**EXERCISE PROMPT**
Copy out every line in the entries below that includes "operands".

=== Begin Enclosure ===

-- ==== Sys2Proof/WellFormed.lean ====
section
/-! DEFINITION. Which commands are well formed: their operands lie in the ranges the spec gives the numbered things
they name (pixel addresses R94, blocks R95, super-pixels R95, patches R249, sources R653, emitters R569, channels
R540, lines R369, streams R442). -/
namespace Sys2Proof

/-- The operands of a command lie in their ranges. -/
def WellFormed : Instr → Bool
  | .sbRead _ _ => true
  | .sbWrite _ _ => true
  | .sbStatus => true
  | .sbUnknownCommand _ => true
  | .windowWrite _ _ => true
  | .eventStickyClear k _ => decide (k < 20)
  | .ctrlRead _ => true
  | .ctrlWrite _ => true
  | .unknownCall _ => true
  | .jobComplete _ _ => true
  | .jobDeferredStart _ => true
  | .sysNop _ => true
  | .sysIdent _ => true
  | .sysResetWarm _ => true
  | .sysResetCox _ => true
  | .sysResetBoth _ => true
  | .sysLeadSet _ => true
  | .sysBootReport _ => true
  | .sysFlashInfo _ => true
  | .sysSettingRead _ => true
  | .sysSettingsSave _ => true
  | .sysImageCommit _ => true
  | .sysJobStatus _ => true
  | .sysImageBegin _ => true
  | .sysImageData _ => true
  | .sysImageVerify _ => true
  | .sysRollbackAdvance _ => true
  | .sysLifecycleAdvance _ => true
  | .sysKeyRevoke _ => true
  | .porAssert => true
  | .porRelease _ => true
  | .pwrGoodRise => true
  | .seqEnableTimeout => true
  | .seqRetryTimer => true
  | .pwrGoodFall _ _ => true
  | .pwrGoodRetryTimer => true
  | .rstNPulse _ => true
  | .pd0Running => true
  | .sfRomStart _ _ => true
  | .sfSelfTestDone _ => true
  | .coxBootRomStart => true
  | .coxRomReady _ => true
  | .bootRomReadyTimeout => true
  | .flashNegotiation _ _ => true
  | .bootImageCheck _ _ _ => true
  | .settingsApply => true
  | .memTrainingDone _ => true
  | .timeCoreStart => true
  | .bootLinkWaitExpiry => true
  | .bootEnterEasy => true
  | .coxRestartTimeout _ => true
  | .coxMemScrub _ _ _ => true
  | .discriminatorRise pix _ _ => decide (pix < 1048576)
  | .ringCountSaturated pix => decide (pix < 1048576)
  | .rangeSwitch pix _ => decide (pix < 1048576)
  | .rangeBlankEnd pix => decide (pix < 1048576)
  | .discriminatorFall pix _ => decide (pix < 1048576)
  | .totSaturated pix => decide (pix < 1048576)
  | .pixelDeadTimeEnd pix => decide (pix < 1048576)
  | .blockClockReady block => decide (block < 256)
  | .blockClockIdleGate block => decide (block < 256)
  | .bridgeSaturated pix => decide (pix < 1048576)
  | .portRecordAgeOut block => decide (block < 256)
  | .portLossSend block _ => decide (block < 256)
  | .watermarkSend block => decide (block < 256)
  | .frameBoundary => true
  | .frameUnitAssemble block _ => decide (block < 256)
  | .feModeEffect => true
  | .crabWindowEnd => true
  | .crabRetest pix => decide (pix < 1048576)
  | .leakUpdate _ => true
  | .feScrub _ => true
  | .feTmrVote _ _ => true
  | .tpStep => true
  | .feModeSet _ => true
  | .feModeGet _ => true
  | .feDacSet _ => true
  | .feDacGet _ => true
  | .fePixelWrite _ => true
  | .fePixelRead _ => true
  | .feTrimRun _ => true
  | .feScurve _ => true
  | .feScanResult _ => true
  | .feBumpTest _ => true
  | .feBumpResult _ => true
  | .feTpInject _ => true
  | .feCrabConfig _ => true
  | .feCrabList _ => true
  | .feLeakConfig _ => true
  | .feFrameConfig _ => true
  | .feChargeCal _ => true
  | .feChargeRead _ => true
  | .feChargeWrite _ => true
  | .feScrubStatus _ => true
  | .feStatus _ => true
  | .blockCounterCheck block _ => decide (block < 256)
  | .hitFrameReceived block _ _ => decide (block < 256)
  | .watermarkReceived block => decide (block < 256)
  | .portLossReceived block => decide (block < 256)
  | .portFramingError block _ => decide (block < 256)
  | .inlUpdate block => decide (block < 256)
  | .tmTempUpdate => true
  | .calRunLatch sp _ => decide (sp < 65536)
  | .calBandAgeExpiry block _ => decide (block < 256)
  | .tmStatus _ => true
  | .tmCalStatus _ => true
  | .tmCalRun _ => true
  | .tmBandConfig _ => true
  | .tmPeriodRead _ => true
  | .tmPeriodWrite _ => true
  | .tmSkewRead _ => true
  | .tmSkewWrite _ => true
  | .tmWalkRead _ => true
  | .tmWalkWrite _ => true
  | .tmWalkCal _ => true
  | .tmSkewCal _ => true
  | .tmInlRead _ => true
  | .tmTempConfig _ => true
  | .tmDroopRead _ => true
  | .tmStats _ => true
  | .clusterClose _ first => decide (first < 1048576)
  | .reorderRelease _ => true
  | .blockOffRelease _ => true
  | .edgeFragRx _ _ => true
  | .mergeReplyRx _ _ _ => true
  | .mergeWaitExpiry _ _ => true
  | .mergeReplyTimeout _ _ => true
  | .hpStatus _ => true
  | .hpOutputSet _ => true
  | .hpClusterConfig _ => true
  | .hpLossConfig _ => true
  | .hpLossStatus _ => true
  | .hpGateConfig _ => true
  | .hpMergeConfig _ => true
  | .hpMergeStatus _ => true
  | .hpReorderConfig _ => true
  | .hpStats _ => true
  | .hpTpRead _ => true
  | .adcCalUpdate _ => true
  | .adcConvergeTimeout patch => decide (patch < 64)
  | .triggerFire _ _ => true
  | .holdoffEnd _ => true
  | .softFireTick => true
  | .triggerRecordWrite => true
  | .waveCaptureDone _ => true
  | .trConfigEffect => true
  | .trigInEdge _ => true
  | .domainArmRx _ _ => true
  | .domainDisarmRx _ _ => true
  | .domainFireRx _ _ => true
  | .domainBeatRx _ _ => true
  | .domainBeatSend => true
  | .domainBeatTimeout => true
  | .domainArmTick => true
  | .domainRearm => true
  | .domainDisarmEffect => true
  | .trStatus _ => true
  | .trUnitConfig _ => true
  | .trUnitRead _ => true
  | .trUnitEnable _ => true
  | .trPatchConfig _ => true
  | .trAdcStatus _ => true
  | .trAdcFreeze _ => true
  | .trDomainConfig _ => true
  | .trArm _ => true
  | .trDisarm _ => true
  | .trDomainStatus _ => true
  | .trSoftFire _ => true
  | .trStats _ => true
  | .trTrigioConfig _ => true
  | .trSampleRead _ => true
  | .weNop _ => true
  | .weAdd _ => true
  | .weSub _ => true
  | .weAdds _ => true
  | .weSubs _ => true
  | .weAnd _ => true
  | .weOr _ => true
  | .weXor _ => true
  | .weShl _ => true
  | .weShr _ => true
  | .weSar _ => true
  | .weMin _ => true
  | .weMax _ => true
  | .weAbs _ => true
  | .weAdd2h _ => true
  | .weSub2h _ => true
  | .wePack _ => true
  | .weCmplt _ => true
  | .weCmpeq _ => true
  | .weMov _ => true
  | .weMovs _ => true
  | .weMovsr _ => true
  | .weMul _ => true
  | .weMul2h _ => true
  | .weMac _ => true
  | .weMsu _ => true
  | .weMac0 _ => true
  | .weFtap _ => true
  | .weFtap0 _ => true
  | .weClra _ => true
  | .weAdda _ => true
  | .weLda _ => true
  | .weMova _ => true
  | .weMovaw _ => true
  | .weIn _ => true
  | .weOut _ => true
  | .weQput _ => true
  | .weQend _ => true
  | .weBr _ => true
  | .weBrz _ => true
  | .weBrnz _ => true
  | .weCall _ => true
  | .weRet _ => true
  | .weLoop _ => true
  | .wePloop _ => true
  | .weWait _ => true
  | .weRti _ => true
  | .weSwi _ => true
  | .weHalt _ => true
  | .weInResume _ => true
  | .weOutResume _ => true
  | .weQputResume _ => true
  | .weIrqLevel1 _ => true
  | .weIrqLevel2 _ => true
  | .weInputSample _ _ _ => true
  | .weStatus _ => true
  | .weLoadBegin _ => true
  | .weLoadData _ => true
  | .weLoadEnd _ => true
  | .weStart _ => true
  | .weStop _ => true
  | .weMemRead _ => true
  | .weParamWrite _ => true
  | .weRegRead _ => true
  | .weSignal _ => true
  | .weStats _ => true
  | .frameCloseTimeout _ _ _ => true
  | .drain _ => true
  | .spill _ => true
  | .refill _ _ => true
  | .pointerCheck _ _ => true
  | .queueResetComplete _ => true
  | .scrubLineVisit line _ => decide (line < 2 ^ 28)
  | .sramScrub _ => true
  | .bbStatus _ => true
  | .bbQueueMapSet _ => true
  | .bbQueueMapGet _ => true
  | .bbRegionSet _ => true
  | .bbRegionGet _ => true
  | .bbHoldOutput _ => true
  | .bbFlush _ => true
  | .bbReset _ => true
  | .bbPeek _ => true
  | .bbStats _ => true
  | .memStatus _ => true
  | .memScrubConfig _ => true
  | .memScrubRange _ => true
  | .memScrubSummary _ => true
  | .memDefectRead _ => true
  | .memCheckerWrite _ => true
  | .memCheckerRead _ => true
  | .memTrain _ => true
  | .cxUnitCode _ _ => true
  | .cxBufferCloseTimeout _ _ => true
  | .cxIdleGate => true
  | .cxStatus _ => true
  | .cxQueueConfig _ => true
  | .cxQueueGet _ => true
  | .cxChainRead _ => true
  | .cxStats _ => true
  | .cxCodeTest _ => true
  | .laneSignalDetect _ => true
  | .laneBlockLock _ => true
  | .laneLockLost _ => true
  | .negAdvRx _ _ => true
  | .negFecRx _ _ => true
  | .negGroupRx _ _ => true
  | .negMapRx _ _ => true
  | .negReadyRx _ => true
  | .negRateReqRx _ _ => true
  | .negRateAckRx _ _ => true
  | .alignMarkerRx _ _ _ => true
  | .alignMarkerSend _ => true
  | .markerMissed _ => true
  | .fecCodewordUncorrectable _ => true
  | .laneRateDwellTimeout _ => true
  | .laneTxOffEnd _ => true
  | .laneFecTimeout _ => true
  | .groupTimeout _ => true
  | .alignTimeout _ => true
  | .mapTimeout _ => true
  | .rateReqTimeout _ => true
  | .regroupTimeout _ => true
  | .packetSend _ _ _ => true
  | .rxPacketBad _ => true
  | .rxReservedStream _ stream => decide (stream < 32)
  | .nakRx _ _ => true
  | .nakGroupWaitExpiry _ => true
  | .tailSend _ => true
  | .arpRequestRx _ _ _ _ => true
  | .arpReplyRx _ _ _ => true
  | .arpRetry _ => true
  | .arpFailTimeout _ => true
  | .pauseRx _ _ => true
  | .pauseExpiry _ => true
  | .ethFrameDiscard _ => true
  | .slHelloRx _ _ => true
  | .slHelloSend _ => true
  | .slHelloTimeout _ => true
  | .lkStatus _ => true
  | .lkLaneStatus _ => true
  | .lkConfig _ => true
  | .lkRenegotiate _ => true
  | .lkRateSet _ => true
  | .lkClassConfig _ => true
  | .lkTc2WeightSet _ => true
  | .lkPacketCloseSet _ => true
  | .lkRepechageClear _ => true
  | .lkPrbsConfig _ => true
  | .lkPrbsInjectSingle _ => true
  | .lkPrbsInjectBurst _ => true
  | .lkPrbsInjectRate _ => true
  | .lkPrbsInjectStop _ => true
  | .lkPrbsRead _ => true
  | .lkEthConfig _ => true
  | .lkEthStatus _ => true
  | .lkSlStatus _ => true
  | .lkSlConfig _ => true
  | .lkStats _ => true
  | .lkTc0Load _ => true
  | .timeTmrVote _ => true
  | .freqSourceWatchdog _ => true
  | .freqWindowCheck _ _ => true
  | .ocxoRdyFall => true
  | .ocxoWarmHoldExpiry => true
  | .freqRestoreTimer src => decide (1 ≤ src) && decide (src ≤ 4)
  | .freqLockCheck _ _ => true
  | .timeSyncRx _ _ _ => true
  | .timeFollowUpRx _ _ => true
  | .timeDelayRespRx _ _ => true
  | .timeAnnounceRx _ _ => true
  | .timeExchangeTimeout => true
  | .masterAnnounceTimeout _ => true
  | .timeHoldoverTimeout => true
  | .timeStepEdge => true
  | .ptpSyncRx _ _ _ => true
  | .ptpFollowUpRx _ _ => true
  | .ptpDelayRespRx _ _ => true
  | .ptpAnnounceRx _ _ => true
  | .ppsInEdge _ => true
  | .ppsLossTimeout => true
  | .ppsOutPulse => true
  | .tiEdge _ _ => true
  | .freqGateEnd _ => true
  | .timeStatus _ => true
  | .timeNow _ => true
  | .timeFreqConfig _ => true
  | .timeServoConfig _ => true
  | .timeSet _ => true
  | .timePtpConfig _ => true
  | .timePpsConfig _ => true
  | .tiConfig _ => true
  | .tiStampRead _ => true
  | .splitConfig _ => true
  | .splitRead _ => true
  | .freqStart _ => true
  | .freqRead _ => true
  | .freqStop _ => true
  | .timeStats _ => true
  | .governorEval _ => true
  | .governorStep2Tick => true
  | .governorRestoreRetry => true
  | .thermalScan _ => true
  | .throttleStepTimer => true
  | .shutdownHoldTimeout => true
  | .thermalLatchClear => true
  | .autoRateWindow => true
  | .wakeTimerFire _ => true
  | .queueSave => true
  | .holdReached => true
  | .holdWake _ _ => true
  | .holdWakeRestore _ _ _ => true
  | .holdWakeEasy => true
  | .pwStatus _ => true
  | .pwStateSet _ => true
  | .pwBudgetConfig _ => true
  | .pwThermalConfig _ => true
  | .pwThermalRead _ => true
  | .pwWakeSet _ => true
  | .pwWakeClear _ => true
  | .pwAutoConfig _ => true
  | .pwDomainRead _ => true
  | .pwStats _ => true
  | .scPassStart => true
  | .scConversionDone _ => true
  | .scSafetyInjectRequest => true
  | .scCalStepDone _ _ _ _ => true
  | .scAutoCalDue => true
  | .scPinBreak ch pin _ => decide (ch < 25) && decide (pin < 16)
  | .scExcMonitorDone _ => true
  | .scStatus _ => true
  | .scChannelConfig _ => true
  | .scChannelRead _ => true
  | .scSequenceSet _ => true
  | .scResultRead _ => true
  | .scInject _ => true
  | .scInjectRead _ => true
  | .scCalibrate _ => true
  | .scDiagRun _ => true
  | .scChannelStatus _ => true
  | .scStats _ => true
  | .ldPreWake => true
  | .lampShiftStart _ => true
  | .flashInstant => true
  | .ledDiagSample _ _ _ => true
  | .ledPulseEnd _ => true
  | .flashWindowEnd => true
  | .ldIdleGate => true
  | .lampCaptureCycle _ _ => true
  | .ledTempUpdate => true
  | .proofPulseDue e => decide (e < 68)
  | .proofPulse e _ _ _ => decide (e < 68)
  | .diagAgeExpiry e => decide (e < 68)
  | .ldLineReadbackFault _ => true
  | .ldStatus _ => true
  | .ldChainDiscover _ => true
  | .ldChainRead _ => true
  | .ldEmitterConfig _ => true
  | .ldEmitterRead _ => true
  | .ldSchedule _ => true
  | .ldCancel _ => true
  | .ldScheduleRead _ => true
  | .ldDiagRead _ => true
  | .ldProofRun _ => true
  | .ldSinkConfig _ => true
  | .ldStats _ => true
  | .sfLogicCycle _ => true
  | .ilkChannelChange _ _ _ => true
  | .ilkDiscrepancyTimeout _ => true
  | .sealReread _ => true
  | .soReadback _ => true
  | .soDarkTest _ _ => true
  | .sfCommandRx _ => true
  | .sfConnExpiry => true
  | .sfHvmonPoll => true
  | .sfStatus _ => true
  | .sfHvRequest _ => true
  | .sfReset _ => true
  | .sfShutterRequest _ => true
  | .sfDarkTest _ => true
  | .sfTripLog _ => true
  | .sfStats _ => true
  | .xlinkHeartbeatSend _ => true
  | .xlinkHeartbeatRx _ _ => true
  | .xlinkHeartbeatTimeout _ _ => true
  | .arbPoll _ _ => true
  | .arbPollAnswer _ _ => true
  | .arbLostTimeout _ => true
  | .takeoverComplete => true
  | .arbGntChange _ _ => true
  | .rejoinTick => true
  | .alarmPendingCommit src => decide (src < 640)
  | .alarmHeldRelease => true
  | .incidentCalmExpiry => true
  | .redStatus _ => true
  | .redClaimRead _ => true
  | .redRejoin _ => true
  | .evtRead _ => true
  | .evtClear _ => true
  | .evtConfig _ => true
  | .evtSummary _ => true
  | .flogRead _ => true
  | .flogClear _ => true
  | .flogMirror _ => true
  | .flogMirrorRead _ => true
  | .evtStats _ => true
  | .evtTraceConfig _ => true
  | .powerStateChangeDone => true
  | .memLayerIdleSelfRefresh => true
  | .clusterEngineIdleGate _ => true
  | .wePatrolScrub _ _ _ _ _ => true
  | .cxStalled _ => true
  | .scInjectedConversionStart => true
  | .coxFirmwareReloaded _ => true
  | .prbsCheckerLock _ _ => true
  | .prbsLockLost _ _ _ => true
  | .ocxoRdyRise => true
  | .wakeHalfAnswerTimeout _ => true
  | .wakePwrGoodTimeout _ => true
  | .arbiterTmrVote _ => true
  | .eventStateTmrVote _ => true

end Sys2Proof
end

=== End Enclosure ===

**EXPECTED ANSWER**
/-! DEFINITION. Which commands are well formed: their operands lie in the ranges the spec gives the numbered things
/-- The operands of a command lie in their ranges. -/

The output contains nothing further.